Gastrotheca trachyceps
- Conservation status: Endangered (IUCN 3.1)

Scientific classification
- Kingdom: Animalia
- Phylum: Chordata
- Class: Amphibia
- Order: Anura
- Family: Hemiphractidae
- Genus: Gastrotheca
- Species: G. trachyceps
- Binomial name: Gastrotheca trachyceps Duellman, 1987

= Gastrotheca trachyceps =

- Authority: Duellman, 1987
- Conservation status: EN

Species of frog

Gastrotheca trachyceps is a species of frog in the family Hemiphractidae. It is endemic to the Cauca Department, Colombia, and is known from its type locality, Cerro Munchique in the Cordillera Occidental, and Vereda Santa Elena (Popayán) in the Cordillera Central. The specific name trachyceps is said to be derived from Greek trachy meaning "rough" and Latin ceps meaning "head", in reference to the rough appearance of the head. The proper word in Latin for head, however, is caput. The common name Cerro Munchique marsupial frog has been coined for it.

==Description==
Adult males measure about 50 mm (based on the sole male in the type series) and adult females 40–68 mm in snout–vent length. The head is slightly wider than it is long. The snout is bluntly rounded in dorsal view and truncate in profile. The tympanum is brown. The finger discs are much wider than the digits; the toe discs are noticeably smaller than those on the fingers. The fingers have no webbing whereas the toes are about one-third webbed. The dorsum is green or brown, typically with dark brown longitudinal paravertebral markings and/or dark flecks. A pale dorsolateral stripe is present, and a pale supra-cloacal stripe is often present. The flanks are brown or green, and the groin is blue with black spots. The ventrum is pale creamy gray with dark flecks.
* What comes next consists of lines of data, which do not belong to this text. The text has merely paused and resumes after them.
-- ==== Sys2Proof/Machine/Coding.lean ====
section
/-! DEFINITION. What the link layer puts on a lane and reads from it: link frames, ordered sets, blocks, and the codewords of
RS(544,514) (spec/04_links_and_presence.md R107 to R112). -/

namespace Sys2Proof.Machine

/-- Fields, most significant first: width and value. -/
def packBits (fs : List (Nat × Nat)) : Nat := fs.foldl (fun n f => n * 2 ^ f.1 + f.2 % 2 ^ f.1) 0

/-! ### Link frames (R110) -/

/-- The 128 bits of a header, TYPE 0x01. -/
def LinkHeader.bits (h : LinkHeader) : Nat :=
  packBits [(8, 1), (16, h.lseq.toNat), (16, h.ack.toNat), (3, h.vc.val), (13, h.len.toNat), (3, h.cvc.val)
    , (13, h.ccount.toNat), (1, flag h.replay), (55, 0)]

/-- The header of a CREDIT frame, TYPE 0x02: no payload, not sequenced. -/
def creditBits (ack : BitVec 16) (cvc : Fin 8) (ccount : BitVec 13) : Nat :=
  packBits [(8, 2), (16, 0), (16, ack.toNat), (3, 0), (13, 0), (3, cvc.val), (13, ccount.toNat), (1, 0), (55, 0)]

/-- The CRC of a link frame: over its header and its payload. -/
def linkCrc (header : Nat) (payload : List Byte) : BitVec 32 := crc32 (toBytes 16 header ++ payload)

/-- The CRC with which a DATA frame comes when nothing has spoilt it. -/
def LinkHeader.crc (h : LinkHeader) (payload : List Byte) : BitVec 32 := linkCrc h.bits payload

/-- The CRC with which a CREDIT frame comes. -/
def creditCrc (ack : BitVec 16) (cvc : Fin 8) (ccount : BitVec 13) : BitVec 32 := linkCrc (creditBits ack cvc ccount) []

/-- Zero padding to whole blocks of 32 bytes. -/
def padBlocks (bs : List Byte) : List Byte := bs ++ List.replicate ((32 - bs.length % 32) % 32) 0

/-- A link frame as it is sent: header, payload, CRC, padding. -/
def linkBytes (header : Nat) (payload : List Byte) : List Byte :=
  padBlocks (toBytes 16 header ++ payload ++ toBytes 4 (linkCrc header payload).toNat)

/-! ### Ordered sets (R111, R112) -/

/-- The first 224 bits of an ordered set. -/
def OrderedSet.bits (os : OrderedSet) : Nat :=
  match os with
  | .idle => 0
  | .keepalive k =>
    packBits [(8, 0x10), (4, k.state.toNat), (4, k.laneMap.toNat), (2, k.lane.toNat), (6, 0), (32, k.loc.toNat), (9, k.port.toNat)
      , (2, k.q.toNat), (13, 0), (16, k.incarnation.toNat), (32, k.cwcount.toNat), (16, k.ack.toNat), (3, k.cvc.val), (13, 0)
      , (32, k.ccum.toNat), (16, k.drainLeft.toNat), (16, 0)]
  | .retryReq lseq reason => packBits [(8, 0x20), (16, lseq.toNat), (8, reason.toNat), (192, 0)]
  | .laneMap l =>
    packBits [(8, 0x30), (4, l.map.toNat), (4, l.kind.toNat), (32, l.effective.toNat), (16, l.tag.toNat), (160, 0)]
  | .train t =>
    packBits ([(8, 0x40), (4, t.phase.toNat), (4, t.offer.toNat), (32, t.loc.toNat), (9, t.port.toNat), (2, t.q.toNat)
      , (16, t.incarnation.toNat), (5, 0)] ++ (List.range 8).map (fun i => (16, (t.credits.getD (7 - i) 0).toNat)) ++ [(16, 0)])

/-- The CRC of an ordered set, its last 32 bits: over its first 224. -/
def OrderedSet.crc (os : OrderedSet) : BitVec 32 := crc32 (toBytes 28 os.bits)

/-! ### Blocks (R107) -/

/-- A block before the scrambler: its header bit, 1 for an ordered set, and its 256 payload bits. -/
abbrev Block257 := Bool × Nat

/-- A link frame's bytes in blocks of 32. -/
def dataBlocks (bs : List Byte) : List Block257 :=
  (List.range (bs.length / 32)).map (fun i => (false, ofBytes ((bs.drop (32 * i)).take 32)))

/-- An ordered set as a block. -/
def OrderedSet.block (os : OrderedSet) : Block257 := (true, os.bits * 2 ^ 32 + os.crc.toNat)

/-- The blocks in which an emission of a link leaves, and how often; other emissions leave by other ways. -/
def Emission.blocks (e : Emission) : List Block257 × Nat :=
  match e with
  | .data _ h f => (dataBlocks (linkBytes h.bits f.bytes), 1)
  | .credit _ ack cvc ccount => (dataBlocks (linkBytes (creditBits ack cvc ccount) []), 1)
  | .orderedSet _ os => ([os.block], 1)
  | .idle _ n => ([OrderedSet.idle.block], n)
  | _ => ([], 0)

/-- The self-synchronous scrambler x^58 + x^39 + 1: each bit sent is the bit given, with those sent 39 and 58 bits before it. The
state holds the last 58 bits sent, the latest lowest; bits are taken most significant first. -/
def scramble (state : Nat) (bits : Nat) : Nat → Nat × Nat
  | 0 => (state, 0)
  | n + 1 =>
    let b := flag (bitOf bits n != (bitOf state 38 != bitOf state 57))
    let r := scramble ((state * 2 + b) % 2 ^ 58) bits n
    (r.1, b * 2 ^ n + r.2)

/-- Its inverse: the state holds the last 58 bits received. -/
def descramble (state : Nat) (bits : Nat) : Nat → Nat × Nat
  | 0 => (state, 0)
  | n + 1 =>
    let b := flag (bitOf bits n != (bitOf state 38 != bitOf state 57))
    let r := descramble ((state * 2 + flag (bitOf bits n)) % 2 ^ 58) bits n
    (r.1, b * 2 ^ n + r.2)

/-- The 257 bits of each block: the header bit, then the scrambled payload. -/
def blockBits (state : Nat) : List Block257 → Nat × List Nat
  | [] => (state, [])
  | b :: rest =>
    let x := scramble state b.2 256
    let r := blockBits x.1 rest
    (r.1, (flag b.1 * 2 ^ 256 + x.2) :: r.2)

/-! ### RS(544,514) over GF(2^10) (R107; the field and the roots of the code are those of IEEE 802.3, notes/assumptions/129.md) -/

/-- The product of two symbols modulo x^10 + x^3 + 1. -/
def gfMul (a b : Nat) : Nat :=
  (List.range 10).foldl (fun r i =>
    let d := r * 2
    let d := if 1024 ≤ d then d ^^^ 0x409 else d
    if bitOf a (9 - i) then d ^^^ b else d) 0

/-- The powers of α = 2. -/
def gfPow (a : Nat) : Nat → Nat
  | 0 => 1
  | n + 1 => gfMul a (gfPow a n)

/-- The inverse of a symbol: its 1022nd power, by squaring. -/
def gfInv (a : Nat) : Nat := let r := (List.range 8).foldl (fun r _ => gfMul (gfMul r r) a) a
  gfMul r r

/-- The coefficients of the product of (x − α^j), j = 0 to 29, without the leading 1, highest first. -/
def rsGenerator : List Nat :=
  ((List.range 30).foldl (fun (g : List Nat) j => List.zipWith (· ^^^ ·) (g ++ [0]) (0 :: g.map (gfMul (gfPow 2 j)))) [1]).drop 1

/-- The 30 parity symbols of 514 message symbols: the remainder of the division by the generator. -/
def rsParity (msg : List Nat) : List Nat :=
  msg.foldl (fun (r : List Nat) s =>
    let top := s ^^^ r.headD 0
    List.zipWith (· ^^^ ·) (r.drop 1 ++ [0]) (rsGenerator.map (gfMul top))) (List.replicate 30 0)

/-- A number as `n` symbols of 10 bits, the first highest. -/
def symbolsOf (n v : Nat) : List Nat := (List.range n).map (fun i => v / 2 ^ (10 * (n - 1 - i)) % 1024)

/-- Symbols as one number. -/
def ofSymbols (l : List Nat) : Nat := l.foldl (fun n s => n * 1024 + s) 0

/-- The codeword of twenty blocks, with the scrambler's state after it. -/
def codewordOf (state : Nat) (blocks : List Block257) : Nat × BitVec 5440 :=
  let x := blockBits state blocks
  let msg := symbolsOf 514 (x.2.foldl (fun n b => n * 2 ^ 257 + b) 0)
  (x.1, BitVec.ofNat 5440 (ofSymbols (msg ++ rsParity msg)))

/-- A syndrome of a received word: the word as a polynomial at α^j. -/
def syndrome (w : List Nat) (j : Nat) : Nat := let a := gfPow 2 j
  w.foldl (fun s c => gfMul s a ^^^ c) 0

/-- The thirty syndromes of a received word. -/
def syndromes (w : List Nat) : List Nat := (List.range 30).map (syndrome w)

/-- Is a word a codeword? -/
def isCodeword (w : List Nat) : Bool := (List.range 30).all (fun j => syndrome w j == 0)

/-- Where the search for the error locator stands: the locator and the one before its last change of length, lowest first,
the length, the steps since then, and the discrepancy then. -/
structure Locator where
  now : List Nat
  before : List Nat
  len : Nat
  gap : Nat
  disc : Nat

/-- One more syndrome taken into the locator (the least shift register that yields them all). -/
def Locator.next (l : Locator) (ss : List Nat) (n : Nat) : Locator :=
  let d := (List.range (l.len + 1)).foldl (fun s i => s ^^^ gfMul (l.now.getD i 0) (if i ≤ n then ss.getD (n - i) 0 else 0)) 0
  if d = 0 then { l with gap := l.gap + 1 }
  else
    let c := gfMul d (gfInv l.disc)
    let shifted := List.replicate l.gap 0 ++ l.before.map (gfMul c)
    let width := max l.now.length shifted.length
    let sum := (List.range width).map (fun i => l.now.getD i 0 ^^^ shifted.getD i 0)
    if 2 * l.len ≤ n then { now := sum, before := l.now, len := n + 1 - l.len, gap := 1, disc := d }
    else { l with now := sum, gap := l.gap + 1 }

/-- The error locator of some syndromes. -/
def locatorOf (ss : List Nat) : Locator :=
  (List.range 30).foldl (fun l n => l.next ss n) { now := [1], before := [1], len := 0, gap := 1, disc := 1 }

/-- A polynomial, lowest coefficient first, at a symbol. -/
def gfEval (p : List Nat) (x : Nat) : Nat := p.foldr (fun c s => gfMul s x ^^^ c) 0

/-- The places of a word, counted from its last symbol, at which a locator finds an error, each with the inverse power of α that
is its root. -/
def errorPlaces (p : List Nat) : List (Nat × Nat) :=
  ((List.range 544).foldl (fun (x : Nat × List (Nat × Nat)) i =>
    (gfMul x.1 (gfInv 2), if gfEval p x.1 = 0 then x.2 ++ [(i, x.1)] else x.2)) (1, [])).2

/-- What the FEC makes of a received word (R109): no error, up to fifteen wrong symbols, or more than it can correct. -/
def judgeCodeword (w : BitVec 5440) : Codeword :=
  let ss := syndromes (symbolsOf 544 w.toNat)
  if ss.all (· == 0) then .clean
  else
    let l := locatorOf ss
    if l.len ≤ 15 && (errorPlaces l.now).length == l.len then .corrected else .uncorrectable

/-- What is wrong with the symbol at a root `x` of the locator: the evaluator over the locator's derivative, times the symbol's
power of α, for the roots of the code begin at α^0. -/
def errorValue (ss p : List Nat) (x : Nat) : Nat :=
  let evaluator := (List.range 30).map (fun n => (List.range (n + 1)).foldl (fun s i => s ^^^ gfMul (p.getD i 0) (ss.getD (n - i) 0)) 0)
  let slope := ((List.range p.length).drop 1).map (fun i => if i % 2 = 1 then p.getD i 0 else 0)
  gfMul (gfInv x) (gfMul (gfEval evaluator x) (gfInv (gfEval slope x)))

/-- The symbols of a received word with its errors taken out (R107). -/
def correctedSymbols (w : BitVec 5440) : List Nat :=
  let syms := symbolsOf 544 w.toNat
  let ss := syndromes syms
  if ss.all (· == 0) then syms
  else
    let p := (locatorOf ss).now
    (errorPlaces p).foldl (fun l e => l.set (543 - e.1) (l.getD (543 - e.1) 0 ^^^ errorValue ss p e.2)) syms

/-- The twenty blocks of a word's 514 message symbols, descrambled, with the descrambler's state after them. -/
def unpackBlocks (state : Nat) (syms : List Nat) : Nat × List Block257 :=
  let msg := ofSymbols (syms.take 514)
  (List.range 20).foldl (fun (x : Nat × List Block257) i =>
    let b := msg / 2 ^ (257 * (19 - i)) % 2 ^ 257
    let d := descramble x.1 b 256
    (d.1, x.2 ++ [(bitOf b 256, d.2)])) (state, [])

/-- The 5440 bits that begin `shift` bits into two words. -/
def windowAt (last w : BitVec 5440) (shift : Nat) : BitVec 5440 := BitVec.ofNat 5440 ((last.toNat * 2 ^ 5440 + w.toNat) / 2 ^ (5440 - shift))

/-- Where the codewords begin in two words that follow each other, most significant bit first: at the first offset whose
syndromes vanish. The second word itself stands first. -/
def boundaryIn (last w : BitVec 5440) : Option Nat :=
  (5440 :: (List.range 5440)).find? (fun k => isCodeword (symbolsOf 544 (windowAt last w k).toNat))

/-- The lane of a link that carries its `i`-th codeword (R108): in lane order, one codeword a lane in turn. -/
def stripeLane (lanes : List Nat) (i : Nat) : Nat := lanes.getD (i % lanes.length) 0

/-- The receiver of a lane when nothing has come. -/
def RxLane.start (lane : Nat) : RxLane :=
  { last := none, shift := 5440, state := (Config.descrambler lane).toNat, blocks := [], mark := none }

/-- The codeword that ends in a word that comes, or begins before it: as the boundary stands. -/
def RxLane.aligned (r : RxLane) (w : BitVec 5440) : BitVec 5440 := windowAt (r.last.getD 0) w r.shift

/-- A word comes on a lane (R107, R109): a codeword that can be corrected gives its blocks; the blocks of another are discarded,
and the boundary is searched for again. -/
def RxLane.take (r : RxLane) (w : BitVec 5440) : RxLane :=
  let c := r.aligned w
  let u := unpackBlocks r.state (if judgeCodeword c == .uncorrectable then symbolsOf 544 c.toNat else correctedSymbols c)
  if judgeCodeword c == .uncorrectable then
    { r with last := some w, state := u.1, blocks := [], shift := ((r.last.bind (boundaryIn · w)).getD r.shift) }
  else { r with last := some w, state := u.1, blocks := u.2 }

/-! ### The lanes as they send (R107, R108) -/

/-- Where the coding of the lanes stands: the scrambler's state and the waiting ordered sets of each lane, each link's blocks not
yet in a codeword with the number of codewords it has sent, and the codewords sent, each with its lane. -/
structure Coder where
  lanes : Tbl Nat (Nat × List Block257)
  links : Tbl Nat (Nat × List Block257)
  words : List (Nat × BitVec 5440)

/-- Send the codewords that a link's blocks fill: each takes the ordered sets that wait for its lane, then blocks of the link. -/
def Coder.pack (c : Coder) (lport : Nat) (lanes : List Nat) : Nat → Coder
  | 0 => c
  | fuel + 1 =>
    let t := Tbl.get c.links (0, []) lport
    let lane := stripeLane lanes t.1
    let x := Tbl.get c.lanes ((Config.scrambler lane).toNat, []) lane
    if lanes.isEmpty || x.2.length + t.2.length < 20 then c
    else
      let w := codewordOf x.1 ((x.2 ++ t.2).take 20)
      ({ lanes := Tbl.put c.lanes lane (w.1, x.2.drop 20), links := Tbl.put c.links lport (t.1 + 1, t.2.drop (20 - x.2.length))
         words := c.words ++ [(lane, w.2)] } : Coder).pack lport lanes fuel

/-- Blocks of a link that follow. -/
def Coder.send (c : Coder) (r : TxRun) : Coder :=
  let new := (List.replicate r.times r.blocks).flatten
  match r.only with
  | some lane =>
    let x := Tbl.get c.lanes ((Config.scrambler lane).toNat, []) lane
    { c with lanes := Tbl.put c.lanes lane (x.1, x.2 ++ new) }
  | none =>
    let t := Tbl.get c.links (0, []) r.lport
    ({ c with links := Tbl.put c.links r.lport (t.1, t.2 ++ new) }).pack r.lport r.lanes (t.2.length + new.length + 1)

/-- The coding after the runs that have been sent. -/
def coderOf (runs : List TxRun) : Coder := runs.foldl Coder.send { lanes := [], links := [], words := [] }

end Sys2Proof.Machine
end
==Habitat and conservation==
Gastrotheca trachyceps occurs on vegetation and next to streams inside forest and at the forest edge 2170–2768 m above sea level. It uses bromeliads as refuge and can also occur in paramos as long as there are bromeliads; it has also been recorded in a pasture next to a stream. The female broods the eggs in her pouch until they hatch. The young emerge as froglets, with no free-swimming tadpole stage.
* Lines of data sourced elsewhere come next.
/-- The exact sum of two finite values with a common unit, as a signed integer and its unit. -/
def alignSum (x y : Bool × Nat × Int) : Int × Int :=
  let q := min x.2.2 y.2.2
  let at_ (z : Bool × Nat × Int) : Int := (if z.1 then -1 else 1) * (z.2.1 * 2 ^ (z.2.2 - q).toNat : Nat)
  (at_ x + at_ y, q)

/-- A signed integer times 2^q as a value; an exact 0 has sign `zneg`. -/
def Val.ofScaled (z q : Int) (zneg : Bool) : Val :=
  if z = 0 then .zero zneg else .fin (decide (z < 0)) z.natAbs q

/-- IEEE 754-2019 addition before rounding: an exact zero sum of opposite signs is −0 only under ROUND 4. -/
def Val.addExact (mode : Nat) (x y : Val) : Val :=
  match x, y with
  | .nan, _ | _, .nan => .nan
  | .inf a, .inf b => if a = b then .inf a else .nan
  | .inf a, _ => .inf a
  | _, .inf b => .inf b
  | .zero a, .zero b => .zero (if a = b then a else mode == 4)
  | .zero _, v => v
  | v, .zero _ => v
  | .fin a n q, .fin b k r =>
    let (z, u) := alignSum (a, n, q) (b, k, r)
    Val.ofScaled z u (mode == 4)

def Val.neg (x : Val) : Val :=
  match x with
  | .nan => .nan
  | .inf a => .inf (!a)
  | .zero a => .zero (!a)
  | .fin a n q => .fin (!a) n q

def Val.abs (x : Val) : Val :=
  match x with
  | .nan => .nan
  | .inf _ => .inf false
  | .zero _ => .zero false
  | .fin _ n q => .fin false n q

/-- Is a value's sign negative? -/
def Val.isNeg (x : Val) : Bool :=
  match x with
  | .nan => false
  | .inf a => a
  | .zero a => a
  | .fin a _ _ => a

def Val.isZero (x : Val) : Bool := match x with | .zero _ => true | _ => false
def Val.isNan (x : Val) : Bool := match x with | .nan => true | _ => false
def Val.isInf (x : Val) : Bool := match x with | .inf _ => true | _ => false

/-- The exact product. -/
def Val.mulExact (x y : Val) : Val :=
  match x, y with
  | .nan, _ | _, .nan => .nan
  | .inf _, .zero _ | .zero _, .inf _ => .nan
  | .inf a, v => .inf (a != v.isNeg)
  | v, .inf b => .inf (v.isNeg != b)
  | .zero a, v => .zero (a != v.isNeg)
  | v, .zero b => .zero (v.isNeg != b)
  | .fin a n q, .fin b k r => .fin (a != b) (n * k) (q + r)

/-- The order of R262 on values that are no NaN. -/
def Val.lt (x y : Val) : Bool :=
  match x, y with
  | .inf true, .inf true => false
  | .inf true, _ => true
  | _, .inf true => false
  | .inf false, _ => false
  | _, .inf false => true
  | .zero a, .zero b => a && !b
  | .zero _, .fin b _ _ => !b
  | .fin a _ _, .zero _ => a
  | .fin a n q, .fin b k r => decide ((alignSum (a, n, q) (!b, k, r)).1 < 0)
  | _, _ => false

/-- Minimum and maximum: NaN if either is. -/
def Val.minmax (max : Bool) (x y : Val) : Val :=
  if x.isNan || y.isNan then .nan
  else if max then (if x.lt y then y else x) else (if y.lt x then y else x)

/-- A value times 2^k. -/
def Val.scale (x : Val) (k : Int) : Val :=
  match x with
  | .fin a n q => .fin a n (q + k)
  | v => v

/-- The integer square root, bit by bit from `b` down. -/
def isqrt (n : Nat) : Nat → Nat → Nat
  | 0, r => r
  | b + 1, r => let t := r + 2 ^ b; isqrt n b (if t * t ≤ n then t else r)

/-- A square root of n × 2^q close enough that every rounding of it is that of the exact root: 200 bits and a sticky bit. -/
def sqrtOf (n : Nat) (q : Int) : Nat × Int :=
  let (n, q) := if q % 2 = 0 then (n, q) else (2 * n, q - 1)
  let k := 400
  let big := n * 2 ^ k
  let r := isqrt big (Nat.log2 big / 2 + 1) 0
  (if r * r = big then 2 * r else 2 * r + 1, q / 2 - (k / 2 : Nat) - 1)

end Sys2Proof.Machine
end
This species is only known from two localities. It was reported as relatively common at the type locality, but recent surveys have failed to locate it. Even though the type locality is entirely within the Munchique National Park, cultivation of illegal crops is causing habitat loss; spraying these crops with glyphosate may have impacted this species. The second population in Vereda Santa Elena was discovered in 2005, but an intensive survey in 2016 recovered only one individual. In this locality, Gastrotheca trachyceps is threatened by the establishment of eucalyptus plantations and the use of pesticides on these plantations.